Home builders must be about half crazy. And we might also wonder about the sanity of bankers who loan builders the money to build spec homes. You don’t need to attend a church to see faith. You’ll see more faith at a loan signing between a banker and a builder than in the most fiery and brimstoney pentecostal church in the region.

Charles Mock, the builder of this year’s showcase home, was frank in his discussion about how he has survived the ups and downs of the regional and national home industry. He noted that builders just “have to keep moving,” and essentially “have a feel” for how many homes to build in anticipation of demand.

The secret to home building success may best be captured in Charlie Daniels’ 1973 hit “Uneasy Rider,” a song about a hippie who finds himself outnumbered in an altercation during an unplanned stop in a redneck bar in Jackson, Miss.

“I was too busy movin’ and hopin’ I didn’t run outta luck,” Daniels wrote in the latter portion of the song.
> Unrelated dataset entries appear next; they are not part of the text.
/-- A translation that has been used is kept: one that was walked takes one of the entries 16 to 63, at random (R177). Which one is
free (assumption 53). -/
def State.tlbFill (s : State) (k va : Nat) : State :=
  let c := s.core k
  if c.arch.mode = .monitor || region va ≠ .hbm || ((c.arch.locked (va / 0x200000)).or (c.unlocked (va / 0x200000))).isSome then s
  else
    match s.walk c.pn va with
    | .ok e =>
      let (i, s) := s.draw
      s.setCore k { c with
        utlb := tabIns c.utlb (16 + (Config.freeWord i).toNat % 48) (va / 0x200000, BitVec.ofNat 64 e) }
    | _ => s

/-- A translation failed because its page is not assigned to the partition: ST_PERM is recorded (R176). -/
def State.walkPerm (s : State) (k va : Nat) : State :=
  let pn := (s.core k).pn
  s.errLog stPerm srcMem (some pn) (bits (s.pte pn (va / 0x200000)) 21 14 * 0x200000)

/-- A fetch from HBM: the key table is closed (R376). -/
def State.keyFetch (s : State) (pa : Nat) : Option (Nat × State) :=
  if s.keyPage pa then some (tAccess, s.count SEC_PERMFAIL 1) else none

/-- What the fetch of a word meets (R170, R174, R176, R242): none, or a cause with the state that has recorded it. -/
def State.fetchWord (s : State) (k va : Nat) : Option (Nat × State) :=
  let m := (s.core k).arch.mode
  let r := region va
  if privFault m r then some (tPriv, s)
  else if r ≠ .hbm then some (tAccess, s)
  else if m = .monitor then (if s.monUncached va then some (tAccess, s) else s.keyFetch va)
  else
    match s.xlate k va with
    | .fault => some (tTranslate, s)
    | .perm => some (tTranslate, s.walkPerm k va)
    | .ok e => if !bit e 59 || (m = .user && !bit e 62) || bits e 57 2 ≠ 0 then some (tAccess, s) else s.keyFetch (paOf e va)

/-- What the fetch of an instruction of `n` bytes at the pc meets: cause, address and state. -/
def State.fetchTrap (s : State) (k n : Nat) : Option (Nat × Nat × State) :=
  let pc := (s.core k).arch.pc.toNat
  match s.fetchWord k pc with
  | some (c, s') => some (c, pc, s')
  | none =>
    if n = 8 then
      match s.fetchWord k ((pc + 4) % 2 ^ 48) with
      | some (c, s') => some (c, (pc + 4) % 2 ^ 48, s')
      | none => none
    else none

/-- LMW, L1DEN and ILOCK in force (R247). -/
def State.lmw (s : State) (k : Nat) : Nat := s.fget (MEM_C_L1CFG (s.coreKey k)) 4 2
def State.l1den (s : State) (k : Nat) : Bool := s.fbit (MEM_C_L1CFG (s.coreKey k)) 0
def State.ilock (s : State) (k : Nat) : Nat := s.fget (MEM_C_L1CFG (s.coreKey k)) 8 2

/-- The first line of the locked code (R245). -/
def State.ilLine (s : State) (k : Nat) : Nat := s.rd64 (MEM_C_ILBASE_LO (s.coreKey k)) / 64

/-- The line of an address from which core `k` may fetch ahead: in normal cacheable memory (R242). -/
def State.fetchLine (s : State) (k va : Nat) : Option Nat :=
  if region va ≠ .hbm then none
  else if (s.core k).arch.mode = .monitor then (if s.monUncached va then none else some (va / 64))
  else
    match s.xlate k va with
    | .ok e => if bits e 57 2 = 0 then some (paOf e va / 64) else none
    | _ => none
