-- ==== Sys2Proof/Machine/Sys.lean ====
section
/-! DEFINITION. The system instructions (R237 to R239): control registers (R158 to R161, R177), ECALL and BREAK, the return
from traps, WFI; illegal words (R188) and the delivery of events (R171). -/

namespace Sys2Proof.Machine

/-! ## Control registers -/

/-- The bits of a control register that a CSRW writes; none for a number that is undefined or read-only (R160). -/
def csrMask (n : Nat) : Option Nat :=
  if n = 0x000 then some 0x3F
  else if 0x010 ≤ n && n < 0x018 then some (2 ^ 48 - 4)
  else if 0x018 ≤ n && n < 0x01C then some (2 ^ 32 - 1)
  else if n = 0x01C then some 0x7
  else if n = 0x020 || n = 0x022 then some (2 ^ 48 - 1)
  else if n = 0x021 || n = 0x023 then some (2 ^ 32 - 1)
  else if 0x030 ≤ n && n < 0x038 then some (if n % 2 = 0 then 2 ^ 64 - 1 else 2 ^ 32 - 1)
  else if n = 0x400 then some 0xF
  else if n = 0x401 || n = 0x800 then some 0xE73
  else if n = 0x402 || n = 0x801 then some (2 ^ 48 - 0x1000)
  else if n = 0x403 || n = 0x802 then some (2 ^ 48 - 4)
  else if n = 0x404 || n = 0x803 then some (2 ^ 63 + 0xFF)
  else if n = 0x405 || n = 0x406 || n = 0x804 || n = 0x805 then some (2 ^ 64 - 1)
  else if n = 0x407 then some 0xF
  else if n = 0x409 then some 0xFFF
  else if n = 0x40A then some (2 ^ 60 - 1)
  else if 0x410 ≤ n && n < 0x420 then some (2 ^ 63 + 0x3FFF)
  else if n = 0x806 then some 0xFFFE
  else if n = 0x807 then some 0x7
  else none

/-- The read-only control registers (R160). -/
def csrReadOnly (n : Nat) : Bool :=
  [0x408, 0x40B, 0x808, 0xC00, 0xC01, 0xC10, 0xC11, 0xF00, 0xF01, 0xF02, 0xF03].contains n

/-- A control-register number is defined. -/
def csrDefined (n : Nat) : Bool := (csrMask n).isSome || csrReadOnly n

/-- A mode may access a control register: bits [11:10] of its number (R159). -/
def csrAllowed (m : Mode) (n : Nat) : Bool :=
  match bits n 10 2 with
  | 1 => m != .user
  | 2 => m == .monitor
  | _ => true

/-- The value places a reserved encoding in a field: DEPTH 5 to 7, PMODE 0b10 (R159, R160). -/
def csrReserved (n v : Nat) : Bool := (n == 0x01C && 4 < v % 8) || ((n == 0x401 || n == 0x800) && bits v 5 2 == 2)

/-- PAIRID of core `k` (R160). -/
def State.pairId (s : State) (k : Nat) : Nat :=
  let split := s.isSplit (k / 2)
  (s.lpOf (k / 2)).getD 0 * 2 ^ 8 + b2n split * 2 ^ 4 + (if split then k % 2 else 0)

/-- A mask of the numbers below `n` that pass a test. -/
def maskOf (p : Nat → Bool) : Nat → Nat
  | 0 => 0
  | n + 1 => maskOf p n + b2n (p n) * 2 ^ n

/-- FEAT0 to FEAT3 (R2, R161). -/
def State.feat (s : State) (i : Nat) : Nat :=
  let gone (d : Nat) : Bool := s.nvs.retired.contains d
  match i with
  | 0 => 0x02 * 2 ^ 24 + 100 * 2 ^ 16 + (if Config.speedF then 1 else 2) * 2 ^ 8 + cclkNom
  | 1 =>
    let ce := maskOf (fun k => !gone (90 + k)) 16
    let eth := maskOf (fun p => !gone (122 + 2 * p) && !gone (123 + 2 * p)) 2
    let pcie := !(gone 126 || gone 127 || gone 128 || gone 129)
    ce * 2 ^ 32 + ce * 2 ^ 16 + b2n pcie * 2 ^ 3 + eth * 2 + 1
  | 2 => 48 * 2 ^ 24 + 64 * 2 ^ 16 + 4 * 2 ^ 12 + 4 * 2 ^ 8 + 2 ^ 7 + 2 ^ 6 + 2 ^ 5
  | _ =>
    let insvc := ((List.range 64).filter (fun l => s.fbit (CLU_LP_MAP l) 31)).length
    let rcl := s.fget CLU_SP_ST 16 3 < 2
    insvc * 2 ^ 24 + b2n rcl * 2 ^ 16 + maskOf (fun c => s.fbit (CLU_RSV c) 15) 8

/-- The control registers whose reads are data inputs (R271). -/
def csrSampled (n : Nat) : Bool := n == 0x408 || n == 0x808 || n == 0x40B || n == 0xC11 || 0xF00 ≤ n

/-- The value that a CSRR of core `k` returns (R158 to R161). CYCLE counts from 0 the cycles of the core, which the model has no
clock for: between two reads it advances by a free number (assumption 2). -/
def State.csrValue (s : State) (k n : Nat) : Word × State :=
  let c := s.core k
  let a := c.arch
  if 0x030 ≤ n && n < 0x038 then
    let v := a.accv ((n - 0x030) / 2)
    ((if n % 2 = 0 then v.truncate 64 else sextW (v.extractLsb' 64 32)), s)
  else if n = 0x408 then (BitVec.ofNat 64 (s.ipend k), s)
  else if n = 0x40B then (BitVec.ofNat 64 (s.wrem k), s)
  else if n = 0x808 then (BitVec.ofNat 64 s.mipend, s)
  else if n = 0xC00 then
    let (i, s) := s.draw
    let v := a.csrv 0xC00 + Config.freeWord i
    (v, s.setCore k { c with arch := a.setCsrv 0xC00 v })
  else if n = 0xC01 then (a.csrv 0xC01, s)
  else if n = 0xC10 then (BitVec.ofNat 64 (s.pairId k), s)
  else if n = 0xC11 then (BitVec.ofNat 64 (c.pn * 2 ^ 8 + c.epoch), s)
  else if 0xF00 ≤ n then (BitVec.ofNat 64 (s.feat (n - 0xF00)), s)
  else (a.csrv n, s)

/-- The context after a write of a control register other than TLBLn (R158, R238). -/
def Arch.csrWrite (a : Arch) (n v : Nat) : Arch :=
  if 0x030 ≤ n && n < 0x038 then
    let i := (n - 0x030) / 2
    let old := (a.accv i).toNat
    a.setAcc i (BitVec.ofNat 96 (if n % 2 = 0 then putBits old 0 64 v else putBits old 64 32 v))
  else a.setCsrv n (BitVec.ofNat 64 v)

/-- A write of a control register by core `k` (R159, R177): the state after it, or a trap cause with its value. -/
def State.csrPut (s : State) (k n v : Nat) (word : Word) : State × Option (Nat × Word) :=
  let c := s.core k
  match csrMask n with
  | none => (s, some (tIllegal, word))
  | some m =>
    let v := Nat.land v m
    if csrReserved n v then (s, some (tIllegal, word))
    else if !csrAllowed c.arch.mode n then (s, some (tPriv, word))
    else if 0x410 ≤ n && n < 0x420 && bit v 63 then
      let va := v % 0x4000 * 0x200000
      match s.walk c.pn va with
      | .ok e =>
        let a := c.arch.csrWrite n v
        (s.setCore k { c with arch := { a with tlb := tabPut 0 a.tlb (n - 0x410) (BitVec.ofNat 64 e) } }, none)
      | .fault => (s, some (tTranslate, BitVec.ofNat 64 va))
      | .perm => (s.walkPerm k va, some (tTranslate, BitVec.ofNat 64 va))
    else (s.setCore k { c with arch := c.arch.csrWrite n v }, none)

/-- CSRR. -/
def execCsrr (k : CoreNo) (rd : Gr) (csr : BitVec 12) (s : State) : Host.Outcome State Fault Refusal :=
  s.instrState k 4 (fun s =>
    let word := firstWord (.csrr k rd csr)
    if !csrDefined csr.toNat then (s, .trap tIllegal word)
    else if !csrAllowed (s.core k).arch.mode csr.toNat then (s, .trap tPriv word)
    else
      let (v, s) := s.csrValue k csr.toNat
      let s := if csrSampled csr.toNat then s.sampled k v else s
      let c := s.core k
      (s.setCore k { c with arch := c.arch.setGr rd v }, .seq))

/-- CSRW. -/
def execCsrw (k : CoreNo) (csr : BitVec 12) (ra : Gr) (s : State) : Host.Outcome State Fault Refusal :=
  s.instrState k 4 (fun s =>
    match s.csrPut k csr.toNat ((s.core k).arch.gr ra).toNat (firstWord (.csrw k csr ra)) with
    | (s', some (c, v)) => (s', .trap c v)
    | (s', none) => (s'.closeGroup k, .seq))

/-- CSRRW: one access. A register that it may write is none whose read changes the state. -/
def execCsrrw (k : CoreNo) (rd : Gr) (csr : BitVec 12) (ra : Gr) (s : State) : Host.Outcome State Fault Refusal :=
  s.instrState k 4 (fun s =>
    let old := (s.csrValue k csr.toNat).1
    match s.csrPut k csr.toNat ((s.core k).arch.gr ra).toNat (firstWord (.csrrw k rd csr ra)) with
    | (s', some (c, v)) => (s', .trap c v)
    | (s', none) =>
      let s' := s'.closeGroup k
      let c := s'.core k
      (s'.setCore k { c with arch := c.arch.setGr rd old }, .seq))

/-! ## Traps and waits -/

/-- ECALL. -/
def execEcall (k : CoreNo) (s : State) : Host.Outcome State Fault Refusal := s.instrArch k 4 (fun a => (a, .trap tEcall 0))
/-- BREAK. -/
def execBrk (k : CoreNo) (s : State) : Host.Outcome State Fault Refusal := s.instrArch k 4 (fun a => (a, .trap tBreak 0))

/-- TRET (R172, R238). A PDEPTH above 4 names no depth: the depth is then free (assumption 2). -/
def State.tret (s : State) (k : CoreNo) : State × Ends :=
  let c := s.core k
  let a := c.arch
  let m := a.mode
  let w := (a.csrv m.stat).toNat
  let word := firstWord (.tret k)
  if m = .user || m.code < bits w 5 2 then (s, .trap tPriv word)
  else
    let (d, s) := if bits w 9 3 ≤ 4 then (bits w 9 3, s) else (let (i, s) := s.draw; ((Config.freeWord i).toNat % 5, s))
    let a := a.tret m d
    ((s.setCore k { c with arch := a }).closeGroup k, .jump a.pc.toNat)

/-- TRET. -/
def execTret (k : CoreNo) (s : State) : Host.Outcome State Fault Refusal := s.instrState k 4 (fun s => s.tret k)

/-- A wake condition of WFI holds (R239): an enabled interrupt source, or a pending asynchronous trap. -/
def State.wfiEnds (s : State) (k : Nat) : Bool := s.wakesWfi k || (s.storeErr k).isSome || !(s.core k).dlines.isEmpty

/-- WFI: it waits where no wake condition holds. -/
def execWfi (k : CoreNo) (s : State) : Host.Outcome State Fault Refusal :=
  s.instrState k 4 (fun s =>
    let c := s.core k
    if c.arch.mode = .user then (s, .trap tPriv (firstWord (.wfi k)))
    else if s.wfiEnds k || c.wait == .oneStep then (s.closeGroup k, .seq)
    else ((s.setCore k { c with wait := .wfi }).closeGroup k, .seq))

/-- WFI_WAKE: the core goes on with the next instruction. -/
def execWfiWake (k : CoreNo) (s : State) : Host.Outcome State Fault Refusal :=
  s.live (fun s =>
    if s.awake k && (s.core k).wait == .wfi && s.wfiEnds k then s.setCore k { s.core k with wait := .run } else s)

/-- ILLEGAL_INSTR: a word that is no instruction; a word that is one does not make this event (R188). -/
def execIllegalInstr (k : CoreNo) (w : BitVec 32) (s : State) : Host.Outcome State Fault Refusal :=
  s.instrState k 4 (fun s =>
    if illegalWord k w.toNat then (s, .trap tIllegal (BitVec.ofNat 64 w.toNat)) else (s, .stall))

/-- EVENT_DELIVERY. -/
def execEventDelivery (k : CoreNo) (s : State) : Host.Outcome State Fault Refusal := s.live (·.deliverEvent k)

/-- STIMER_MATCH: the tick counter has reached STIMER, which IPEND.TIMER shows from then on; the comparison is a wake source of
the pair (R160, R440). -/
def execStimerMatch (k : CoreNo) (s : State) : Host.Outcome State Fault Refusal :=
  s.live (fun s =>
    if s.agent k && ((s.core k).arch.csrv 0x40A).toNat ≤ s.time.tick then s.wake (k / 2) 2 else s)

end Sys2Proof.Machine
end

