-- ==== Sys2Proof/Machine/Domains.lean ====
section
/-! DEFINITION. Entry, point of no return, exit and wake of power domains (R417 to R427), self-test in service: BST commands
(R439), engine rotation (R357, R435), results (R436, R437), analog checks (R433, R434), failures (R430, R431). -/

namespace Sys2Proof.Machine

/-! ## Entry and exit -/

/-- The queues of a core are empty (R266). -/
def State.drained (s : State) (k : Nat) : Bool := (s.core k).preq.isEmpty && (s.core k).sb.isEmpty

/-- What an entry into BIVOUAC waits for: empty queues in every core of the domain (R266, R423). -/
def State.canClose (s : State) (d : Nat) : Bool :=
  if d < 81 then s.drained (2 * d) && s.drained (2 * d + 1)
  else if d < 90 then (List.range 18).all (fun i => s.drained (18 * (d - 81) + i))
  else true

/-- The unlocked L1I ways of a core are invalid. -/
def State.dropL1i (s : State) (k : Nat) : State :=
  let c := s.core k
  s.setCore k { c with l1i := c.l1i.filter (fun e => e.2.way < s.ilock k) }

/-- The clean and invalidation of an entry into BIVOUAC (R266). -/
def State.cleanDomain (s : State) (d : Nat) : State :=
  if d < 81 then ((s.emptyWays (2 * d) 0).emptyWays (2 * d + 1) 0 |>.dropL1i (2 * d)).dropL1i (2 * d + 1)
  else if d < 90 then ((s.cluster (d - 81)).l2.map (·.1)).foldl (fun (s : State) line => s.evictLine (d - 81) line) s
  else s

/-- A pair keeps RUN or IDLE while its cluster is deeper than DOZE (R422). -/
def State.mayEnter (s : State) (d : Nat) : Bool := !(d < 81 && s.dstate d ≤ 1 && s.dstate (clusterDom d) == 3)

/-- ENTRY_REQUEST: the votes of a domain are re-evaluated (R419, R423): a steady one with a deeper target enters it; a shallower
target is a wake. -/
def State.entryRequest (s : State) (d : Nat) : State :=
  let t := s.target d
  if s.dphase d ≠ 0 || t ≤ s.dstate d then s.reeval d
  else if !s.mayEnter d then s
  else (s.setDom d { s.dom d with aim := t, prev := s.dstate d }).fset (PWR_D_ST d) 4 2 1

/-- POINT_OF_NO_RETURN: it passes once everything before it is done; a wake that stands then aborts the entry (R424). -/
def State.pnr (s : State) (d : Nat) : State :=
  if s.dphase d ≠ 1 then s
  else if s.target d < (s.dom d).aim then s.abortAndExit d
  else if (s.dom d).aim = 3 then
    if s.canClose d then (s.cleanDomain d).fset (PWR_D_ST d) 4 2 2 else s
  else s.fset (PWR_D_ST d) 4 2 2

/-- ENTRY_COMPLETE: the domain is in the state entered; a latched event or a shallower target starts its exit at once
(R425). -/
def State.entryDone (s : State) (d : Nat) : State :=
  if s.dphase d ≠ 2 then s
  else
    let s := (s.fset (PWR_D_ST d) 0 2 (s.dom d).aim).fset (PWR_D_ST d) 4 2 0
    (s.fset (PWR_D_ST d) 8 8 stOk).reeval d

/-- Regions registered with loading are loaded again (R266). -/
def State.reloadHeld (s : State) (c : Nat) : State :=
  (s.cluster c).held.foldl (fun (s : State) r =>
    if r.loaded then (List.range r.lines).foldl (fun (s : State) i => s.l2Fetch c (r.line + i)) s else s) s

/-- EXIT_COMPLETE: the domain is in RUN, its events are replayed to their consumers, which find them pending (R425); a halt
request is taken; a window start stays until its switch. -/
def State.exitDone (s : State) (d : Nat) : State :=
  if s.dphase d ≠ 3 then s
  else
    let deep := s.dstate d = 3
    let s := ((s.fset (PWR_D_ST d) 0 2 0).fset (PWR_D_ST d) 4 2 0).fset (PWR_D_ST d) 8 8 stOk
    let x := s.dom d
    let s := s.setDom d { x with latch := x.latch.filter (fun e => d < 81 && e == 3), waiting := [] }
    if d < 81 then (if s.fbit (PAI_DBG_CTL d) 0 then s.haltPair d else s)
    else if d < 90 then
      let s := if deep then s.reloadHeld (d - 81) else s
      (List.range 9).foldl (fun (s : State) i => s.reeval (9 * (d - 81) + i)) s
    else if 106 ≤ d && d < 122 then (List.range 4).foldl (fun (s : State) i => s.laneStart (4 * (d - 106) + i)) s
    else s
Although home builders are often outnumbered by market and political forces, the Daniel’s reference is not entirely fair to home builders There is more to success than pure luck or haphazard forward movement. Home builders still in business, especially in the Fort Smith region, are conservative in their plans and actions. They have the ability to moderate their optimism and pessimism — which is to say they’ve learned to ignore headlines that claim boom or doom.

Regional home builders chase the sweet spot. This year, the sweet spot might be 10 spec homes. Next year, the sweet spot might be five custom homes and a few duplex projects. To that extent, they ARE busy moving, and hoping they don’t run out of luck.

This is not to say all home builders are genius prognosticators and salt-of-the-earth folks. We’ve had a few bankruptcies and lawsuits among and against home builders.

But the folks — home builders, product vendors, architects, plumbers, etc. — at the recent showcase home party are the survivors. And, for the most part, they are true family operations, with spouses, sons and daughters often part of the business plan. They are still moving thanks to a combination of years of experience seasoned with a dose of luck.

You, Kind Reader, may be reading this in a structure built by a home builder who, at the time, was making a calculated bet that your particular structure would sell in a set period of time so he or she could keep moving with another project.

It’s certainly unpopular these days to hope a business or a business owner gets rich, but for all our sakes, let’s hope our local home builders continue to keep moving and are handsomely rewarded for the unique risks they assume each day.

The showcase home each year is about more than highlighting the latest in energy efficiency appliances and products, landscaping, techniques and bells and whistles. It’s more than 2,000-square-feet of structure that serves as a reminder of the struggles, wins, losses and jobs created in the pursuit to build Home Sweet Home.